Exercise details:
Your answer must be the lines of the entries below, exactly as written, from the first line through the line containing "def Obligations.StepRunsFront : Prop".

Dataset:
########################################
-- ==== Sys2Proof/Certificates/Slice0/Obligations.lean ====
section
/-! DEFINITION. The statements for the provers: `def Obligations.<Name> : Prop`, family by family. A statement about a command
of a control port is about a port that takes commands (`waitsForRise s p = false`); `Obligations.BadExchangesAnswered`
says what happens at a port that waits for the rise after a reset. A state is written `{ s with … }`, so that whatever a
statement does not name is unchanged; where a field stands as `t.x` there, the other clauses say what it holds. -/

section

open Sys2Proof Sys2Proof.Machine

/-! ## The part as a whole -/

/-- A step takes the command at the front of the queue and carries it out with the queue's rest. On an empty queue the part
idles: the queue and the idling are the model's own (log entry 1). -/
def Obligations.StepRunsFront : Prop :=
  (∀ (c : Instr) (rest : List Instr) (s : State), s.pending = c :: rest → step s = exec c { s with pending := rest }) ∧
  ∀ s : State, s.pending = [] → step s = .next s

/-- Every command gives a next state in every state, and touches nothing of the queue of waiting commands (the model's own,
log entry 1). -/
def Obligations.CommandsRunAndLeaveTheQueue : Prop :=
  ∀ (c : Instr) (s : State), ∃ t, exec c s = .next t ∧ t.pending = s.pending

/-- The values that the manual gives for power-on reset. (The verify record's source and loop, the tag of the last POSITION
report, the entries handed off and the tag of the last CONF tally are the model's choice: log entry 13.) -/
def Obligations.ResetValues : Prop :=
  let s := State.reset
  (s.transport.mode = .unloaded ∧ s.transport.lock = false ∧ s.transport.prot = true ∧ s.transport.dir = .forward ∧
    s.transport.history = ⟨65535, 65535, 65535, 65535⟩ ∧ s.transport.stalled = true ∧ s.transport.ratio = 0) ∧
  (s.clock.rate = .r48k ∧ s.clock.following = false) ∧
  (s.formatter.recordRate = .r48k ∧ s.formatter.defaultSource = .analog ∧ s.formatter.analogRights = .copyOpen ∧
    s.formatter.writeEnable = false ∧ s.formatter.gate = .closed ∧ s.formatter.pendingOpen = none ∧
    s.formatter.closePoint = none ∧ s.formatter.written = [] ∧ s.formatter.run = none ∧ s.formatter.carried = 0 ∧
    s.formatter.fifo = [] ∧ s.formatter.fifoState = .priming ∧ s.formatter.heldPair = ⟨0, 0⟩ ∧
    selectedSource s = .analog) ∧
  ((∀ ch, (s.concealer ch).state = .muted ∧ (s.concealer ch).gain = 0) ∧
    ∀ path ch, ((s.repairUnit path).get ch).state = .muted ∧ ((s.repairUnit path).get ch).last = 0 ∧
      ((s.repairUnit path).get ch).rampBase = 0 ∧ ((s.repairUnit path).get ch).gain = 0 ∧
      ((s.repairUnit path).get ch).startGain = 0 ∧ ((s.repairUnit path).get ch).steps = 0 ∧
      ((s.repairUnit path).get ch).plan = none ∧ ((s.repairUnit path).get ch).captured = ⟨4, 32, 64, 256⟩) ∧
  (let silent : RepairFrame := ⟨List.replicate 960 ⟨0, false⟩, List.replicate 960 ⟨0, false⟩, .r48k, false⟩
    ∀ path, (s.repairUnit path).output = silent ∧ (s.repairUnit path).ahead = silent) ∧
  (∀ path, (s.decoder path).state = .idle ∧ (s.decoder path).current = none ∧ (s.decoder path).next = none ∧
    (s.decoder path).whole = false ∧ ∀ t, overrideFlag s path t = false) ∧
  (s.settings = ⟨4, 32, 64, 256⟩ ∧ s.blend.silence = false ∧
    (∀ ch, s.blend.get ch = ⟨0, 0, none, none, false⟩) ∧ s.monitor = ⟨.auto, .pre, none, none⟩) ∧
  (s.tapeMap.pos = ⟨.unknown, 0, none, 0, 65535, none, 0⟩ ∧ s.tapeMap.index = [] ∧ s.tapeMap.indexFull = false ∧
    s.tapeMap.changeCount = 0 ∧ s.tapeMap.debounce = none) ∧
  (s.seq = ⟨.idle, 0, none, false, false, false, 0, none, none, none, 0⟩ ∧
    ∀ k : Fin 32, entryAction s.editList[k] = .nop ∧ s.editList[k].endFlag = true ∧
      s.editList[k] = ⟨0, true, 0, 0, 0, 0, 0, 0, 0, false, 0, 0, false, 0, 0, false, 0⟩) ∧
  (s.rights.history = [] ∧ s.rights.accepted = none ∧ s.rights.lock = false ∧ s.rights.digital = .rightsUnstated ∧
    s.rights.period = .rightsOpen ∧ s.rights.tape = ⟨.rightsUnstated, .unstated⟩ ∧ s.rights.candidate = none ∧
    s.rights.word = ⟨.copyNone, false, .copy⟩) ∧
  ((∀ k, (s.faults.records.get k).present = false ∧ (s.faults.records.get k).action = false ∧
      (s.faults.records.get k).seen = false ∧ (s.faults.records.get k).count = 0 ∧
      (s.faults.records.get k).firstAfa = none ∧ (s.faults.records.get k).detail = .absent) ∧
    faultKinds.map (fun k => (s.faults.records.get k).mode) =
      [.latched, .latched, .auto, .auto, .warn, .warn, .warn] ∧
    s.faults.high = 40 ∧ s.faults.low = 16 ∧ s.faults.window = [] ∧ (∀ n ∈ s.faults.counters.list, n = 0) ∧
    (∀ p, ∀ n ∈ (snapshotOf s p).list, n = 0) ∧ (∀ path tr, s.faults.heads.get path tr = ⟨0, false, false⟩) ∧
    s.faults.positionTag = none ∧ s.faults.handed = [] ∧ s.faults.lastConf = none ∧
    s.faults.verify = ⟨.idle, .pre, none, 0, 0, false, 0, 0, none, none, none, none⟩) ∧
  (s.claims = ⟨none, none⟩ ∧ ∀ p, (s.ports.get p).response = ⟨.none, 0, .zeros⟩ ∧ (s.ports.get p).resetFlag = true ∧
    (s.ports.get p).frameError = false ∧ (s.ports.get p).report = 0 ∧ (s.ports.get p).attn = 0 ∧
    (s.ports.get p).events = 0 ∧ attentionLine (s.ports.get p) = false)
########################################
Written response:
-- ==== Sys2Proof/Certificates/Slice0/Obligations.lean ====
section
/-! DEFINITION. The statements for the provers: `def Obligations.<Name> : Prop`, family by family. A statement about a command
of a control port is about a port that takes commands (`waitsForRise s p = false`); `Obligations.BadExchangesAnswered`
says what happens at a port that waits for the rise after a reset. A state is written `{ s with … }`, so that whatever a
statement does not name is unchanged; where a field stands as `t.x` there, the other clauses say what it holds. -/

section

open Sys2Proof Sys2Proof.Machine

/-! ## The part as a whole -/

/-- A step takes the command at the front of the queue and carries it out with the queue's rest. On an empty queue the part
idles: the queue and the idling are the model's own (log entry 1). -/
def Obligations.StepRunsFront : Prop :=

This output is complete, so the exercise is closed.